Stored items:

------------------------------------

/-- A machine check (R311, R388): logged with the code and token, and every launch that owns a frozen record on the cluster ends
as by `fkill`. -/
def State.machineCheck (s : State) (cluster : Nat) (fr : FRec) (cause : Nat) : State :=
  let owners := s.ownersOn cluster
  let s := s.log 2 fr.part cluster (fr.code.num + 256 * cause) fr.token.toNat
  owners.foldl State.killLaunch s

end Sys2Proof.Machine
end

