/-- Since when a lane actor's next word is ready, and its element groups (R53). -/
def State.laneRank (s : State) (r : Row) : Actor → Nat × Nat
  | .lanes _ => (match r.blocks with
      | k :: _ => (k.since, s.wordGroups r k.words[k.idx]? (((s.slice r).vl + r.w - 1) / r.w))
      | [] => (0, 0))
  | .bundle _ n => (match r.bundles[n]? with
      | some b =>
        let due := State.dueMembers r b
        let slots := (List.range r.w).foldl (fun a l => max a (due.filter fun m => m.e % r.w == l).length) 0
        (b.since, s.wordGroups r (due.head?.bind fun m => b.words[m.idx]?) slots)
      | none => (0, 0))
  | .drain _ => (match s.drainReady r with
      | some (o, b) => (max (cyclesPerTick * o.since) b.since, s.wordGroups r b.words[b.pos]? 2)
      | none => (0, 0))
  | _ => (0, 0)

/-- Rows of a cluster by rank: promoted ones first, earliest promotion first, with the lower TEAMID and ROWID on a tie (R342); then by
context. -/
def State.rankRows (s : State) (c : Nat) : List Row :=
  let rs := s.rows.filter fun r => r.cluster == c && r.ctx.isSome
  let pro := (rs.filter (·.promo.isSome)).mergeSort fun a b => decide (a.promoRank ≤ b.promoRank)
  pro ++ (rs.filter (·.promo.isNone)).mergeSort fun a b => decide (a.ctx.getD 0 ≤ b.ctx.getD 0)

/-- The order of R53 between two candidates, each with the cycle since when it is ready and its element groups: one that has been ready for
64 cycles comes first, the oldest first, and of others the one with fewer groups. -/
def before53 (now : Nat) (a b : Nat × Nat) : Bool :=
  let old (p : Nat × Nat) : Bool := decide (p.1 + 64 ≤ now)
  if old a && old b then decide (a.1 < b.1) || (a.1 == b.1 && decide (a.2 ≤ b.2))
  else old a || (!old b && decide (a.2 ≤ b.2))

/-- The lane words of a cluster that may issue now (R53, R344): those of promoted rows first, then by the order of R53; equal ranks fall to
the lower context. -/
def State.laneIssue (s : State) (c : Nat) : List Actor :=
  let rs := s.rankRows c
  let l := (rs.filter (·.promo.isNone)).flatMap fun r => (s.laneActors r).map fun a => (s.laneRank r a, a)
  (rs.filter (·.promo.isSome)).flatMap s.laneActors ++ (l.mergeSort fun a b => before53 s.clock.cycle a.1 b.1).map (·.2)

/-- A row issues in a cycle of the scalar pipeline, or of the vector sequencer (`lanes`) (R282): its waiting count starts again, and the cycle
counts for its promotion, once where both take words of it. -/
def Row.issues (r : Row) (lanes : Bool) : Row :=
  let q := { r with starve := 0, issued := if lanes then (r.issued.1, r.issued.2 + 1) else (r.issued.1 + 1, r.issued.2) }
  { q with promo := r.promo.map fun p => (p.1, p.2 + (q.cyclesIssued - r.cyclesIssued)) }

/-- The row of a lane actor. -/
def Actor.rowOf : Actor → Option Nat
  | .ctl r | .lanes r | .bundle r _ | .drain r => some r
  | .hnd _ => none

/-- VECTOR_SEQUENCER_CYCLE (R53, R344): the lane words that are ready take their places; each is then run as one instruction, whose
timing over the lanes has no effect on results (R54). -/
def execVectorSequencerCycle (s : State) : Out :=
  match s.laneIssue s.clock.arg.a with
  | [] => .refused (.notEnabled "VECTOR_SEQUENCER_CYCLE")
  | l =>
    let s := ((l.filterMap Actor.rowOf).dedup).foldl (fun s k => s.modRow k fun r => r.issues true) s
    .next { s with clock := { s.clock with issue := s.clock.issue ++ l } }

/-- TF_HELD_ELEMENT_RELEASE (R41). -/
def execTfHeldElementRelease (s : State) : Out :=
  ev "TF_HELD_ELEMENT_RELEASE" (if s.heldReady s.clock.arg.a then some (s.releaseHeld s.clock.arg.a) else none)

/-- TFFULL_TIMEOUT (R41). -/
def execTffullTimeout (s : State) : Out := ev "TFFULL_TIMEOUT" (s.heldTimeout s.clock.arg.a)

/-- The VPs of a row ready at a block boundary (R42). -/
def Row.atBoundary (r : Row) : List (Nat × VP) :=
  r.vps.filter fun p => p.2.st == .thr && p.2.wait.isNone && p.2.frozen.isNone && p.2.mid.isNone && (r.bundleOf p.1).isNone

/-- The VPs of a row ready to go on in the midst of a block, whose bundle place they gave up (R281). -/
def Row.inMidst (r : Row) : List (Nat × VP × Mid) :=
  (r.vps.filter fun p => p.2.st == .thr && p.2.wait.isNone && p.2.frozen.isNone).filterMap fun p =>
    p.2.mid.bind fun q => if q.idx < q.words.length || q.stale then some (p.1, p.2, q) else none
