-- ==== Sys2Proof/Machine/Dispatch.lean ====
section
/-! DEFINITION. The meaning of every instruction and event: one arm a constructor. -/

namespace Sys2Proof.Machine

------------------------------------

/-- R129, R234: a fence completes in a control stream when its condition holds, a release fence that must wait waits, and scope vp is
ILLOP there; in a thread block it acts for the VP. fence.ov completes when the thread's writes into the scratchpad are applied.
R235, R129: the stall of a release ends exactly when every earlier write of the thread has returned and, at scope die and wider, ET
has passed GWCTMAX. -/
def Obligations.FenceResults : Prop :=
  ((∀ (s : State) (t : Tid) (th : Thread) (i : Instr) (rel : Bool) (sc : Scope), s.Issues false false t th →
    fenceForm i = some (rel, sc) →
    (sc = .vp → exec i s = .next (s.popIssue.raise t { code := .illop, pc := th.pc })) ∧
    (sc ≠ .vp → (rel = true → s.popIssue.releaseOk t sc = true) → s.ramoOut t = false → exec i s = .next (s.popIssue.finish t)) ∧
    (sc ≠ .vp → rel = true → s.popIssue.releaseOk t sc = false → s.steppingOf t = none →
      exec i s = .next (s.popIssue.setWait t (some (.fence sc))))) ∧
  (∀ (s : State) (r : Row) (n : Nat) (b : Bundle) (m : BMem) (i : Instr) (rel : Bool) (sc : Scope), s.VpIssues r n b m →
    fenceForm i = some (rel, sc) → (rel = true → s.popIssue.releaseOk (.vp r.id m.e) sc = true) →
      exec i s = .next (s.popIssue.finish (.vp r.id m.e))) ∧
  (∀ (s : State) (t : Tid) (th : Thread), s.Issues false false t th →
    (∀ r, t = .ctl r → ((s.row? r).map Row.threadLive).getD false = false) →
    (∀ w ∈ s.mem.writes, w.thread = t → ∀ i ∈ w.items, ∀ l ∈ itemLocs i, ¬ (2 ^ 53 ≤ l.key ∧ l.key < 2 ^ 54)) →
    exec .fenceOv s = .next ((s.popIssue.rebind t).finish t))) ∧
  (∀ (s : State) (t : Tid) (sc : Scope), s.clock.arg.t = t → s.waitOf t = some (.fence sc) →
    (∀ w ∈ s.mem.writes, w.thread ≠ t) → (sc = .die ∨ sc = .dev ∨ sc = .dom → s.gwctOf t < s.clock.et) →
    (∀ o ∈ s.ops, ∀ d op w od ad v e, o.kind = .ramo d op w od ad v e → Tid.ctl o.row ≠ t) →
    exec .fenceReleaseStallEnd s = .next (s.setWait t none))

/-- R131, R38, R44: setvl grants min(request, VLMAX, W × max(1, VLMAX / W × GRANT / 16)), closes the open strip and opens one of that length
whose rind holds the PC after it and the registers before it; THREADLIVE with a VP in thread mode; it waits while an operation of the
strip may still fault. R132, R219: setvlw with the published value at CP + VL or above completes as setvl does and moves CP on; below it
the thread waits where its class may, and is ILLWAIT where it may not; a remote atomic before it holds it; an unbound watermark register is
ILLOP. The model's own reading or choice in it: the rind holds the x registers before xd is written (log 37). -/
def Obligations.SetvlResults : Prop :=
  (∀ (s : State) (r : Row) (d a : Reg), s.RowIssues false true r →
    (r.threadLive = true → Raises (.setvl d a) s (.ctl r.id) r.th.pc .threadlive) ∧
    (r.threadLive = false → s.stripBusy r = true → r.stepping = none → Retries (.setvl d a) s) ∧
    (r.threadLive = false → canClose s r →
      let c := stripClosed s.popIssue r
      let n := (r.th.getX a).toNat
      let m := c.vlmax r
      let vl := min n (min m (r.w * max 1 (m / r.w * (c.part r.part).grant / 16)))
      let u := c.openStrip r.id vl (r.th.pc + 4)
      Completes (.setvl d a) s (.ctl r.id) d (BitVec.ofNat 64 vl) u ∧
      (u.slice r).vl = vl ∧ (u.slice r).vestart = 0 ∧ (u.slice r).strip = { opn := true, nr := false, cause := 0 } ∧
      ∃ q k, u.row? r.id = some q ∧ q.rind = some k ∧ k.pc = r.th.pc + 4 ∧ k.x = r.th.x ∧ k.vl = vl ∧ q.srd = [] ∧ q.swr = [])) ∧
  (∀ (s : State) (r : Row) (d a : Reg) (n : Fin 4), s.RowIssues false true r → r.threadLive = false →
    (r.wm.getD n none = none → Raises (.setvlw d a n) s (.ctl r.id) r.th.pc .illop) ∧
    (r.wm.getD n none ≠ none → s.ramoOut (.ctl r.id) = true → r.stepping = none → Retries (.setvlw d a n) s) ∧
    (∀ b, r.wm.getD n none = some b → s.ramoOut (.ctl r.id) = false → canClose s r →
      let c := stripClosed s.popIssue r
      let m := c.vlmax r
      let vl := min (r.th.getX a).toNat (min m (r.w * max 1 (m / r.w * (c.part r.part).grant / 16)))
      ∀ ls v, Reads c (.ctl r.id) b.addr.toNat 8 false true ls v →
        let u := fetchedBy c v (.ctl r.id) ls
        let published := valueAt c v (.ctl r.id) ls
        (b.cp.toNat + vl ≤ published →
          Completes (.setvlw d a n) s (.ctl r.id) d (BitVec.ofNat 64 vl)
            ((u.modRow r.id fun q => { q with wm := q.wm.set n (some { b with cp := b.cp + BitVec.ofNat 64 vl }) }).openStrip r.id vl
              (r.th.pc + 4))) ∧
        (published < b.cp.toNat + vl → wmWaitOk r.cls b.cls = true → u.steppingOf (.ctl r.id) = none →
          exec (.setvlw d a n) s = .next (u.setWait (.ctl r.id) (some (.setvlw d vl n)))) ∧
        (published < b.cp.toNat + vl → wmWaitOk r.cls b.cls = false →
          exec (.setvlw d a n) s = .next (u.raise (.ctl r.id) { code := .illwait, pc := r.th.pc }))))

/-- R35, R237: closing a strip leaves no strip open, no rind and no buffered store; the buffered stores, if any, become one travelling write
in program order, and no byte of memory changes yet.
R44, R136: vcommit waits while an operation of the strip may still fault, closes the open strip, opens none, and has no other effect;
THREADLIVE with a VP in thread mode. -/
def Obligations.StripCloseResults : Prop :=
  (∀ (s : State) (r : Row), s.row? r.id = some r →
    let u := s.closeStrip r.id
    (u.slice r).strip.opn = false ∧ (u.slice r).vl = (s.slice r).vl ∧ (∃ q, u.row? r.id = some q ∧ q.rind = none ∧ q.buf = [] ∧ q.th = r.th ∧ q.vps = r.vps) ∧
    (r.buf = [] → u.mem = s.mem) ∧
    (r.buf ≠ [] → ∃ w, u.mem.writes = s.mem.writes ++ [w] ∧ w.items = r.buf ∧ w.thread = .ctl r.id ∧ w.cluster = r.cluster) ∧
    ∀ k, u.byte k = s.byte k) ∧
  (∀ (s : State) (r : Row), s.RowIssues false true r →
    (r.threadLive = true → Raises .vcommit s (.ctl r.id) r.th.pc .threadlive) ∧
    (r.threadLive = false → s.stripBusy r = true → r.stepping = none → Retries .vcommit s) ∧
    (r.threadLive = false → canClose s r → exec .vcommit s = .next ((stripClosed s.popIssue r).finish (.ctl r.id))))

------------------------------------

PROBLEM REQUIREMENTS: The entries above hold a line with "the cluster ends" and a later line with "owners.foldl State.killLaunch s". Write out exactly those lines and all lines between, nothing more.

RESULT OF THE TASK:
/-- A machine check (R311, R388): logged with the code and token, and every launch that owns a frozen record on the cluster ends
as by `fkill`. -/
def State.machineCheck (s : State) (cluster : Nat) (fr : FRec) (cause : Nat) : State :=
  let owners := s.ownersOn cluster
  let s := s.log 2 fr.part cluster (fr.code.num + 256 * cause) fr.token.toNat
  owners.foldl State.killLaunch s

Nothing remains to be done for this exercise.